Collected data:
*** Block opens ***

-- ==== Sys2Proof/Laws/Memory.lean ====
section
/-! SUPPORT. What the memory operations can do (spec/20_memory.md R32): the canonical form is kept, a read
after a write gives the value written, and a write leaves every other cell alone. -/

namespace Sys2Proof.Machine

/-! ### Bytes -/

/-- The canonical form from a later key is the canonical form from an earlier one. -/
theorem Memory.wfFrom_mono {m : Memory} {lo lo' : Nat} (h : lo' ≤ lo) (hm : Memory.wfFrom lo m = true) :
    Memory.wfFrom lo' m = true := by
  cases m with
  | nil => rfl
  | cons p m =>
    obtain ⟨a, b⟩ := p
    simp only [Memory.wfFrom, Bool.and_eq_true, decide_eq_true_eq] at hm ⊢
    exact ⟨⟨⟨by omega, hm.1.1.2⟩, hm.1.2⟩, hm.2⟩

/-- Below its first key a canonical list reads as unlisted. -/
theorem Memory.readByte_below {m : Memory} {lo k : Nat} (hm : Memory.wfFrom lo m = true) (h : k < lo) :
    Memory.readByte m k = Memory.unlisted := by
  induction m generalizing lo with
  | nil => rfl
  | cons p m ih =>
    obtain ⟨a, b⟩ := p
    simp only [Memory.wfFrom, Bool.and_eq_true, decide_eq_true_eq] at hm
    rw [Memory.readByte, if_neg (by omega), ih hm.2 (by omega)]

/-- Beyond the address space a canonical list reads as unlisted. -/
theorem Memory.readByte_beyond {m : Memory} {lo k : Nat} (hm : Memory.wfFrom lo m = true)
    (h : 2 * Config.memCells ≤ k) : Memory.readByte m k = Memory.unlisted := by
  induction m generalizing lo with
  | nil => rfl
  | cons p m ih =>
    obtain ⟨a, b⟩ := p
    simp only [Memory.wfFrom, Bool.and_eq_true, decide_eq_true_eq] at hm
    rw [Memory.readByte, if_neg (by omega), ih hm.2]

/-- A byte write leaves every other byte alone, canonical form or not. -/
theorem Memory.readByte_writeByte_other (m : Memory) {k j : Nat} (v : Byte) (h : j ≠ k) :
    Memory.readByte (Memory.writeByte m k v) j = Memory.readByte m j := by
  induction m with
  | nil =>
    simp only [Memory.writeByte]
    split
    · rfl
    · simp [Memory.readByte, Ne.symm h]
  | cons p m ih =>
    obtain ⟨a, b⟩ := p
    simp only [Memory.writeByte]
    split
    · split
      · rfl
      · rw [Memory.readByte, if_neg (Ne.symm h)]
    · split
      · rename_i ha
        subst ha
        split <;> simp [Memory.readByte, Ne.symm h]
      · simp only [Memory.readByte, ih]

/-- A byte read after a write of that byte gives the value written. -/
theorem Memory.readByte_writeByte_same {m : Memory} {lo k : Nat} (v : Byte) (hm : Memory.wfFrom lo m = true) :
    Memory.readByte (Memory.writeByte m k v) k = v := by
  induction m generalizing lo with
  | nil =>
    simp only [Memory.writeByte]
    split
    · rename_i hv; exact hv.symm
    · simp [Memory.readByte]
  | cons p m ih =>
    obtain ⟨a, b⟩ := p
    have hm' := hm
    simp only [Memory.wfFrom, Bool.and_eq_true, decide_eq_true_eq] at hm
    simp only [Memory.writeByte]
    split
    · split
      · rename_i hv
        rw [Memory.readByte, if_neg (by omega), hv]
        exact Memory.readByte_below hm.2 (by omega)
      · simp [Memory.readByte]
    · split
      · rename_i hk
        split
        · rename_i hv
          rw [hv]
          exact Memory.readByte_below hm.2 (by omega)
        · simp [Memory.readByte]
      · rw [Memory.readByte, if_neg (by omega)]
        exact ih hm.2

/-- A byte write inside the address space keeps the canonical form. -/
theorem Memory.wfFrom_writeByte {m : Memory} {lo k : Nat} (v : Byte) (hm : Memory.wfFrom lo m = true)
    (hlo : lo ≤ k) (hk : k < 2 * Config.memCells) : Memory.wfFrom lo (Memory.writeByte m k v) = true := by
  induction m generalizing lo with
  | nil =>
    simp only [Memory.writeByte]
    split
    · rfl
    · rename_i hv
      simp [Memory.wfFrom, hlo, hk, hv]
  | cons p m ih =>
    obtain ⟨a, b⟩ := p
    have hm' := hm
    simp only [Memory.wfFrom, Bool.and_eq_true, decide_eq_true_eq] at hm
    simp only [Memory.writeByte]
    split
    · split
      · exact hm'
      · rename_i hka hv
        have : Memory.wfFrom (k + 1) ((a, b) :: m) = true := by
          simp only [Memory.wfFrom, Bool.and_eq_true, decide_eq_true_eq]
          exact ⟨⟨⟨by omega, hm.1.1.2⟩, hm.1.2⟩, hm.2⟩
        rw [Memory.wfFrom, this]
        simp [hlo, hk, hv]
    · split
      · rename_i hka
        split
        · exact Memory.wfFrom_mono (by omega) hm.2
        · rename_i hv
          subst hka
          rw [Memory.wfFrom, hm.2]
          simp [hlo, hk, hv]
      · rw [Memory.wfFrom, ih hm.2 (by omega)]
        simp [hm.1.1.1, hm.1.1.2, hm.1.2]

/-- Canonical lists that read alike are equal, so equal memories are equal data. -/
theorem Memory.ext_readByte {m m' : Memory} {lo : Nat} (hm : Memory.wfFrom lo m = true)
    (hm' : Memory.wfFrom lo m' = true) (h : ∀ k, Memory.readByte m k = Memory.readByte m' k) : m = m' := by
  induction m generalizing lo m' with
  | nil =>
    cases m' with
    | nil => rfl
    | cons p m' =>
      obtain ⟨a, b⟩ := p
      simp only [Memory.wfFrom, Bool.and_eq_true, decide_eq_true_eq] at hm'
      have := h a
      simp only [Memory.readByte, if_true] at this
      exact absurd this.symm hm'.1.2
  | cons p m ih =>
    obtain ⟨a, b⟩ := p
    simp only [Memory.wfFrom, Bool.and_eq_true, decide_eq_true_eq] at hm
    cases m' with
    | nil =>
      have := h a
      simp only [Memory.readByte, if_true] at this
      exact absurd this hm.1.2
    | cons p' m' =>
      obtain ⟨a', b'⟩ := p'
      simp only [Memory.wfFrom, Bool.and_eq_true, decide_eq_true_eq] at hm'
      have haa : a = a' := by
        rcases Nat.lt_trichotomy a a' with hlt | heq | hgt
        · have := h a
          rw [Memory.readByte, if_pos rfl, Memory.readByte, if_neg (by omega),
            Memory.readByte_below hm'.2 (by omega)] at this
          exact absurd this hm.1.2
        · exact heq
        · have := h a'
          rw [Memory.readByte, if_neg (by omega), Memory.readByte, if_pos rfl,
            Memory.readByte_below hm.2 (by omega)] at this
          exact absurd this.symm hm'.1.2
      subst haa
      have hbb : b = b' := by simpa [Memory.readByte] using h a
      subst hbb
      have : m = m' := ih hm.2 hm'.2 fun k => by
        by_cases hk : a = k
        · subst hk
          rw [Memory.readByte_below hm.2 (by omega), Memory.readByte_below hm'.2 (by omega)]
        · simpa [Memory.readByte, hk] using h k
      rw [this]

/-! ### Cells -/

/-- A cell write leaves every byte of the other cells alone. -/
theorem memWrite_frame (m : Memory) (a : Addr) (v : Word) {k : Nat} (h0 : k ≠ 2 * a.toNat)
    (h1 : k ≠ 2 * a.toNat + 1) : (memWrite m a v).readByte k = m.readByte k := by
  rw [memWrite, Memory.readByte_writeByte_other _ _ h1, Memory.readByte_writeByte_other _ _ h0]

/-- A cell write leaves every other cell alone. -/
theorem memRead_memWrite_other (m : Memory) {a c : Addr} (v : Word) (h : c ≠ a) :
    memRead (memWrite m a v) c = memRead m c := by
  have : c.toNat ≠ a.toNat := fun e => h (BitVec.eq_of_toNat_eq e)
  rw [memRead, memRead, memWrite_frame m a v (by omega) (by omega), memWrite_frame m a v (by omega) (by omega)]

/-- A cell write keeps the canonical form. -/
theorem memWrite_wf {m : Memory} (a : Addr) (v : Word) (hm : m.wf = true) : (memWrite m a v).wf = true := by
  have := a.isLt
  simp only [Memory.wf] at hm ⊢
  exact Memory.wfFrom_writeByte _ (Memory.wfFrom_writeByte _ hm (by omega) (by simp [Config.memCells]; omega))
    (by omega) (by simp [Config.memCells]; omega)

/-- A cell read after a write of that cell gives the value written (R37). -/
theorem memRead_memWrite_same {m : Memory} (a : Addr) (v : Word) (hm : m.wf = true) :
    memRead (memWrite m a v) a = v := by
  have := a.isLt
  have hm' : Memory.wfFrom 0 m = true := hm
  have hw : Memory.wfFrom 0 (m.writeByte (2 * a.toNat) (v.extractLsb' 0 8)) = true :=
    Memory.wfFrom_writeByte _ hm' (by omega) (by simp [Config.memCells]; omega)
  rw [memRead, memWrite, Memory.readByte_writeByte_same _ hw,
    Memory.readByte_writeByte_other _ _ (by omega : 2 * a.toNat ≠ 2 * a.toNat + 1),
    Memory.readByte_writeByte_same _ hm']
  apply BitVec.eq_of_getLsbD_eq
  intro i hi
  rw [BitVec.getLsbD_append]
  by_cases h : i < 8
  · simp [h]
  · simp only [h, if_false, BitVec.getLsbD_extractLsb']
    have : i - 8 < 8 := by omega
    simp [this, Nat.add_sub_cancel' (by omega : 8 ≤ i)]

/-- The low half of a joined cell. -/
theorem extractLsb'_low (hi lo : Byte) : (hi ++ lo : Word).extractLsb' 0 8 = lo := by
  apply BitVec.eq_of_getLsbD_eq
  intro i hi'
  rw [BitVec.getLsbD_extractLsb', BitVec.getLsbD_append]
  simp [hi']

/-- The high half of a joined cell. -/
theorem extractLsb'_high (hi lo : Byte) : (hi ++ lo : Word).extractLsb' 8 8 = hi := by
  apply BitVec.eq_of_getLsbD_eq
  intro i hi'
  rw [BitVec.getLsbD_extractLsb', BitVec.getLsbD_append]
  simp [hi']

/-- Canonical memories whose cells read alike are equal. -/
theorem Memory.ext_memRead {m m' : Memory} (hm : m.wf = true) (hm' : m'.wf = true)
    (h : ∀ a, memRead m a = memRead m' a) : m = m' := by
  refine Memory.ext_readByte hm hm' fun k => ?_
  by_cases hk : k < 2 * Config.memCells
  · have hlt : k / 2 < 2 ^ 13 := by simp [Config.memCells] at hk; omega
    have ha : (BitVec.ofNat 13 (k / 2)).toNat = k / 2 := by simp; omega
    have hc := h (BitVec.ofNat 13 (k / 2))
    rw [memRead, memRead, ha] at hc
    have hlo := congrArg (fun w : Word => w.extractLsb' 0 8) hc
    have hhi := congrArg (fun w : Word => w.extractLsb' 8 8) hc
    simp only [extractLsb'_low] at hlo
    simp only [extractLsb'_high] at hhi
    rcases Nat.mod_two_eq_zero_or_one k with h2 | h2
    · have : 2 * (k / 2) = k := by omega
      rwa [this] at hlo
    · have : 2 * (k / 2) + 1 = k := by omega
      rwa [this] at hhi
  · rw [Memory.readByte_beyond hm (by omega), Memory.readByte_beyond hm' (by omega)]

/-! ### The image -/

/-- Loading an image keeps the canonical form. -/
theorem loadImage_wf (ws : List Word) {m : Memory} (a : Nat) (hm : m.wf = true) : (loadImage m a ws).wf = true := by
  induction ws generalizing m a with
  | nil => exact hm
  | cons w ws ih => exact ih _ (memWrite_wf _ _ hm)

theorem reset_memory_wf : State.reset.mem.wf = true := rfl

end Sys2Proof.Machine
end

*** Block closes ***

_What to produce_.
Please repeat word for word the lines above that run from the beginning through the line containing "### Bytes -/", keeping both the first and that last line.

_Answer area_.
-- ==== Sys2Proof/Laws/Memory.lean ====
section
/-! SUPPORT. What the memory operations can do (spec/20_memory.md R32): the canonical form is kept, a read
after a write gives the value written, and a write leaves every other cell alone. -/

namespace Sys2Proof.Machine

/-! ### Bytes -/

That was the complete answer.